TASK PROMPT »
Check each line of the material that follows, and copy those holding the string "Fault".

PROVIDED RECORDS »
-- ==== Sys2Proof/Machine/Codec.lean ====
section
/-! DEFINITION. The CODEC family: CKSUM, ENCODE, VALIDATE (40_codec). -/

namespace Sys2Proof.Machine

/-- CKSUM (40_codec R121). -/
def execCksum (b0 b1 b2 b3 b4 : Byte) (s : State) : Host.Outcome State Fault Refusal :=
  .next (respond (.sum (checksum5 b0 b1 b2 b3 b4)) s)

/-- ENCODE (40_codec R122). -/
def execEncode (sender receiver command value : Byte) (s : State) :
    Host.Outcome State Fault Refusal :=
  .next (respond (.frame (pack (encodeTelegram sender receiver command value))) s)

/-- The payload of VALIDATE (40_codec R124): expected is the recomputed sum, received is byte 5. -/
def validatePayload (b0 b1 b2 b3 b4 b5 : Byte) : Payload :=
  let expected := checksum5 b0 b1 b2 b3 b4
  if expected = b5 then .validated true (unpack [b0, b1, b2, b3, b4, b5]) expected b5
  else .validated false none expected b5

/-- VALIDATE (40_codec R124). -/
def execValidate (b0 b1 b2 b3 b4 b5 : Byte) (s : State) : Host.Outcome State Fault Refusal :=
  .next (respond (validatePayload b0 b1 b2 b3 b4 b5) s)

end Sys2Proof.Machine
end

ANSWER TO THIS PROBLEM »
def execCksum (b0 b1 b2 b3 b4 : Byte) (s : State) : Host.Outcome State Fault Refusal :=
    Host.Outcome State Fault Refusal :=
def execValidate (b0 b1 b2 b3 b4 b5 : Byte) (s : State) : Host.Outcome State Fault Refusal :=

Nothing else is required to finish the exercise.